Thursday, June 20, 2019

Conscious Love

Love Is a Mirror
Thursday, June 20, 2019

For true love is given to mirror and manifest God on earth, and not for self-realization and personal happiness. With the acceptance of those terms, the path comes into being. —Cynthia Bourgeault [1]

Love is the ultimate reality. We can probably see this only through the inner dialogue we call prayer. For love is first of all hidden. We don’t see it unless we learn how to see more deeply, unless we clean the lens. The Zen masters call it wiping the mirror. In a clear mirror, we can see exactly what’s there without distortion—not what we’re afraid of or wish were there. Wiping the mirror is the inner discipline of constantly observing my own patterns, what I pay attention to and what I don’t pay attention to, in order to get my own ego out of the way, until I can be held by a foundational goodness and acceptance.

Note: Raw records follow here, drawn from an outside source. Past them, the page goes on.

-- ==== Sys2Proof/Machine/Transfers.lean ====
section
/-! DEFINITION. Send buffer reads (R122, R125), drains (R109 to R112), pull service (R76) and allocation (R119). -/

namespace Sys2Proof.Machine

/-- A send buffer read with this number and length is outstanding (log entry 20). -/
def State.awaitsSendRead (s : State) (tag length : Nat) : Bool :=
  s.active &&
    match s.readEntry tag with
    | some i => (s.sendEntry i).piece.readLength tag == some length
    | none => false

/-- SEND_READ_RETURN (R122, R130). -/
def execSendReadReturn (tag : Nat) (bytes : Bytes) (s : State) : Result :=
  .next (if s.awaitsSendRead tag bytes.length then s.make [.readReturn tag bytes] else s)

/-- SEND_READ_ERROR (R125, R130). -/
def execSendReadError (tag : Nat) (s : State) : Result :=
  .next (if s.active && (s.readEntry tag).isSome then s.make [.readError tag] else s)

/-- DRAIN_START (R109; log entries 2, 8). -/
def execDrainStart (reads : Nat) (s : State) : Result :=
  .next (if s.drainReady then s.make [.drainStart reads] else s)

/-- A step of the Data Mover on a slot, and the claim that follows. -/
def State.makeAfter (p : State × List Act) : State := p.1.make p.2

/-- The chunk read with this number is outstanding, for this many bytes (log entry 20). -/
def State.awaitsChunk (s : State) (tag length : Nat) : Bool :=
  s.active &&
    match s.chunkSlot tag with
    | some k =>
      match s.slot k with
      | some d => (d.chunkOf tag).map d.chunkLength == some length
      | none => false
    | none => false

/-- DRAIN_CHUNK_READ_RETURN (R110, R111; log entries 8, 20). -/
def execDrainChunkReadReturn (tag : Nat) (bytes : Bytes) (reads : Nat) (s : State) : Result :=
  .next (if s.awaitsChunk tag bytes.length then State.makeAfter (s.takeChunk tag bytes reads) else s)

/-- DRAIN_READ_ERROR (R112). -/
def execDrainReadError (tag : Nat) (s : State) : Result :=
  .next (if s.active && (s.chunkSlot tag).isSome then State.makeAfter (s.takeChunkError tag) else s)

/-- PULL_SERVICE (R76, R77; log entry 7). -/
def execPullService (s : State) : Result :=
  .next (if s.active && 0 < s.claims.pullClaims then
      (s.setClaims { s.claims with pullClaims := s.claims.pullClaims - 1 }).make [.pullService]
    else s)

/-- ALLOCATION_CLAIM (R119, R121; log entry 7). -/
def execAllocationClaim (s : State) : Result :=
  .next (if s.active && 0 < s.claims.allocationClaims then
      (s.setClaims { s.claims with allocationClaims := s.claims.allocationClaims - 1 }).make [.allocate]
    else s)

end Sys2Proof.Machine
end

St. Teresa of Ávila (1515–1582) admonished: “For the most part all [our] trials and disturbances come from our not understanding ourselves.” [2] This is also the way St. Thérèse of Lisieux (1873–1897) practiced her “science of love.” She was always aware of how her own thoughts and feelings could get in the way of her “vocation” of love. We must learn to observe our own stream of consciousness and see how it blocks the natural response of love.

Actually, one could say that love is like a mirror. According to Zen masters, the mirror is without ego and mind. If a face comes in front of it, it reflects a face. If a table comes by, it reflects a table. It shows a crooked object to be crooked and a straight object to be straight. Everything is revealed as it really is, without self-consciousness on the part of the mirror. If something comes, the mirror reflects it; if the object moves on, the mirror lets it move on. The mirror is always empty of itself and therefore able to receive the other. The mirror has no preconditions for entry, no preconditions for acceptance. It receives and reflects back what is there, nothing more and nothing less. The mirror is the perfect lover and contemplative. It sees as God sees.

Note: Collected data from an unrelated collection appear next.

-- ==== Sys2Proof/Safety.lean ====
section
/-! DEFINITION. The terms in which statements speak of the part: which blocks of State a command changes, no claim in
progress, the transfers that leave the part in a step, the completions and events a step posts, and what handling a
frame does to its lane. -/

namespace Sys2Proof.Machine

/-! ### Blocks of State -/

/-- The blocks of State that a command may change; the queue of commands is apart. -/
inductive Block where
  | host
  | ring
  | spill
  | matching
  | peers
  | contexts
  | mover
  | sending
  | laneA
  | laneB
  | counters
  | claims
  | outbox
  deriving DecidableEq, Repr

/-- The block of a lane. -/
def blockOf : Lane → Block
  | .a => .laneA
  | .b => .laneB

/-- Two states agree in a block. -/
def State.agrees (s t : State) : Block → Prop
  | .host => t.host = s.host
  | .ring => t.ring = s.ring
  | .spill => t.spill = s.spill
  | .matching => t.matching = s.matching
  | .peers => t.peers = s.peers
  | .contexts => t.contexts = s.contexts
  | .mover => t.mover = s.mover
  | .sending => t.sending = s.sending
  | .laneA => t.laneA = s.laneA
  | .laneB => t.laneB = s.laneB
  | .counters => t.counters = s.counters
  | .claims => t.claims = s.claims
  | .outbox => t.outbox = s.outbox

/-- Every block that is not listed is the same, and so is the queue of commands. -/
def State.changesOnly (s t : State) (blocks : List Block) : Prop :=
  (∀ b, b ∉ blocks → s.agrees t b) ∧ t.pending = s.pending

/-- No claim is in progress: none waits, and no unit is held. -/
def State.calm (s : State) : Prop := s.claims.waiting = [] ∧ s.claims.locks = []

/-! ### What leaves the part -/

/-- What has left the part between two states. -/
def State.left (s t : State) : List Output := t.outbox.drop s.outbox.length

/-- An output that is not a message signalled interrupt. -/
def Output.isTransfer : Output → Bool
  | .interrupt => false
  | _ => true

/-- The writes, reads, frames and cuts that left the part between two states are exactly these, in this order. -/
def State.transfers (s t : State) (os : List Output) : Prop :=
  s.outbox <+: t.outbox ∧ (s.left t).filter Output.isTransfer = os

/-! ### Completions and events (R160, R161, R167, R170, R173 to R175) -/

/-- The Completion Ring has room for `n` more completions and the Completion Holding Queue is empty. -/
def State.roomFor (s : State) (n : Nat) : Prop :=
  s.ring.chq = [] ∧ occupancy s.ring.completionTail s.ring.cqHead + n ≤ s.setup.completionSize
    ∧ s.setup.completionSize ≤ 4096

/-- What leaves the part as completions are written from the completion tail on: each record in its slot with its lap
marker, then a shadow write with the raised tail. -/
def completionOutputs (c : Setup) (r : RingUnit) : List Completion → List Output
  | [] => []
  | x :: xs =>
    let r' := { r with completionTail := r.completionTail + 1 }
    .write (slotAddress c.completionBase r.completionTail c.completionSize 32)
        (x.bytes (lapMarker r.completionTail c.completionSize))
      :: .write c.shadow r'.shadowBytes :: completionOutputs c r' xs

/-- The completion raises COMPLETION: it carries NOTIFY or is a SPILL_RELEASED, of kind 16 and status OK (R105, R173). -/
def Completion.raises (c : Completion) : Bool := c.notify || decide (c.kind = 16 ∧ c.status = .ok)

/-- The causes that completions raise (R173). -/
def completionCause (cs : List Completion) : BitVec 4 := if cs.any Completion.raises then causeCompletion else 0

/-- These completions, and no others, have been written, in this order; nothing else of the Ring Unit or the Host Port
has changed, and nothing else has left the part but message signalled interrupts. -/
def State.posts (s t : State) (cs : List Completion) : Prop :=
  t.ring = { s.ring with completionTail := s.ring.completionTail + BitVec.ofNat 16 cs.length }
    ∧ s.transfers t (completionOutputs s.setup s.ring cs)
    ∧ t.host = { s.host with intCause := s.host.intCause ||| completionCause cs }

/-- The state in which a request record has been taken and its take has ended: the request head has risen and a
shadow write has followed (R162). -/
def State.recordTaken (s : State) : State :=
  let r := { s.ring with requestHead := s.ring.requestHead + 1, take := .noTake }
  { s with ring := r, outbox := s.outbox ++ [.write s.setup.shadow r.shadowBytes] }

/-- The command by which the read of a request record of a kind returns. -/
def RequestKind.command (k : RequestKind) (tag : Nat) (record : Bytes) : Instr :=
  match k with
  | .nop => .nop tag record
  | .postRecv => .postRecv tag record
  | .cancelRecv => .cancelRecv tag record
  | .probe => .probe tag record
  | .send => .send tag record
  | .cancelSend => .cancelSend tag record
  | .domainOpen => .domainOpen tag record
  | .domainClose => .domainClose tag record
  | .stats => .stats tag record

Love alone is sufficient unto itself. It is its own end, its own merit, its own satisfaction. It seeks no cause beyond itself and needs no fruit outside of itself. Its fruit is its use. I love simply because I am love. That is my deepest identity and what I am created in and for. To love someone “in God” is to love them for their own sake and not for what they do for me or because I am psychologically healed and capable.

Our transformed consciousness sees another person as another self, as one who is also loved by Christ with me, and not as an object separate from myself on which I generously bestow my favor. If I have not yet loved or if love wears me out, is it partly because other people are seen as tasks or threats instead of as extensions of my own suffering and loneliness? Are they not in truth extensions of the suffering and loneliness of God? And really of the whole world. There is only one love and only one suffering, as so many of the saints say. We are all participants, willingly or unwillingly.

References:
[1] Cynthia Bourgeault, Love Is Stronger than Death: The Mystical Union of Two Souls (Monkfish Book Publishing: 1997, 2014), 125.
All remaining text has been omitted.